theorem recordWords_pending (fn : BitVec 4) (a n : Nat) (s : State) : (recordWords fn a n s).1.pending = s.pending := by
  unfold recordWords
  repeat' first
    | (with_reducible rfl)
    | with_reducible assumption
    | (simp only [drawWords_keeps, readMemory_pending, and_self]; done)
    | (rename_i h; replace h := congrArg Prod.fst h; simp only at h; subst h)
    | split

theorem recordWords_wf (fn : BitVec 4) (a n : Nat) (s : State) (hw : cellsFrom 0 s.mem.bytes = true) :
    cellsFrom 0 (recordWords fn a n s).1.mem.bytes = true := by
  unfold recordWords
  repeat' first
    | with_reducible assumption
    | with_reducible assumption
    | (simp only [drawWords_keeps, readMemory_pending, and_self]; done)
    | (with_reducible apply readMemory_wf)
    | (rename_i h; replace h := congrArg Prod.fst h; simp only at h; subst h)
    | split
    | (simp only [drawWords_keeps, readMemory_pending, and_self])

theorem sendRecord_pending (k : Nat) (i : Fin 16) (t : CapSet) (tick : Nat) (holdover : Bool) (gaps : List (List Word)) (s : State) :
    (sendRecord k i t tick holdover gaps s).pending = s.pending := by
  unfold sendRecord
  repeat' first
    | (with_reducible rfl)
    | with_reducible assumption
    | (simp only [receivePacket_keeps, recordWords_pending, and_self]; done)
    | (with_reducible refine foldl_pending_of ?_ ?_; intro _ _)

theorem sendRecord_wf (k : Nat) (i : Fin 16) (t : CapSet) (tick : Nat) (holdover : Bool) (gaps : List (List Word)) (s : State) (hw : cellsFrom 0 s.mem.bytes = true) :
    cellsFrom 0 (sendRecord k i t tick holdover gaps s).mem.bytes = true := by
  unfold sendRecord
  repeat' first
    | with_reducible assumption
    | with_reducible assumption
    | (simp only [receivePacket_keeps, recordWords_pending, and_self]; done)
    | (with_reducible apply recordWords_wf)
    | (with_reducible refine foldl_wf_of ?_ ?_; intro _ _ _)
    | split
    | (simp only [receivePacket_keeps, recordWords_pending, and_self])

theorem execRecordClose_pending (set : Fin 16) (s : State) :
    ∀ t, execRecordClose set s = .next t → t.pending = s.pending := by
  intro t h; simp only [execRecordClose, Host.Outcome.next.injEq] at h; subst h
  repeat' first
    | (with_reducible rfl)
    | with_reducible assumption
    | (simp only [closeGaps_keeps, closeRecord_pending, sendRecord_pending, and_self])
    | (with_reducible refine foldl_pending_of ?_ ?_; intro _ _)
    | split

theorem execRecordClose_wf (set : Fin 16) (s : State) (hw : cellsFrom 0 s.mem.bytes = true) :
    ∀ t, execRecordClose set s = .next t → cellsFrom 0 t.mem.bytes = true := by
  intro t h; simp only [execRecordClose, Host.Outcome.next.injEq] at h; subst h
  repeat' first
    | with_reducible assumption
    | with_reducible assumption
    | (with_reducible apply closeRecord_wf)
    | (with_reducible apply sendRecord_wf)
    | (with_reducible refine foldl_wf_of ?_ ?_; intro _ _ _)
    | split

theorem endOrigins_keeps (i : Nat) (f : Nat) (keep : List HubId) (s : State) :
    (endOrigins i f keep s).pending = s.pending ∧ (endOrigins i f keep s).mem.bytes = s.mem.bytes := by
  unfold endOrigins
  exact foldl_keeps_of (fun _ _ => by simp only [modStream_keeps, sendSetup_keeps, and_self]) ⟨rfl, rfl⟩

theorem setStream_keeps (p : Packet) (f : Nat) (s : State) :
    (setStream p f s).pending = s.pending ∧ (setStream p f s).mem.bytes = s.mem.bytes := by
  unfold setStream
  repeat' first
    | with_reducible assumption
    | (simp only [endOrigins_keeps, endSegments_keeps, modStream_keeps, placeSegment_keeps, sendSetup_keeps, stage_keeps, and_self]; done)
    | (with_reducible refine foldl_keeps_of ?_ ?_; intro _ _)
    | split
    | (simp only [endOrigins_keeps, endSegments_keeps, modStream_keeps, placeSegment_keeps, sendSetup_keeps, stage_keeps, and_self])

_____

— AIM OF THE TASK —
Start at the first line of the entries and stop at the line with "theorem sendRecord_pending (k". Retype each of those lines exactly, both ends included.

— YOUR SOLUTION —
theorem recordWords_pending (fn : BitVec 4) (a n : Nat) (s : State) : (recordWords fn a n s).1.pending = s.pending := by
  unfold recordWords
  repeat' first
    | (with_reducible rfl)
    | with_reducible assumption
    | (simp only [drawWords_keeps, readMemory_pending, and_self]; done)
    | (rename_i h; replace h := congrArg Prod.fst h; simp only at h; subst h)
    | split

theorem recordWords_wf (fn : BitVec 4) (a n : Nat) (s : State) (hw : cellsFrom 0 s.mem.bytes = true) :
    cellsFrom 0 (recordWords fn a n s).1.mem.bytes = true := by
  unfold recordWords
  repeat' first
    | with_reducible assumption
    | with_reducible assumption
    | (simp only [drawWords_keeps, readMemory_pending, and_self]; done)
    | (with_reducible apply readMemory_wf)
    | (rename_i h; replace h := congrArg Prod.fst h; simp only at h; subst h)
    | split
    | (simp only [drawWords_keeps, readMemory_pending, and_self])

theorem sendRecord_pending (k : Nat) (i : Fin 16) (t : CapSet) (tick : Nat) (holdover : Bool) (gaps : List (List Word)) (s : State) :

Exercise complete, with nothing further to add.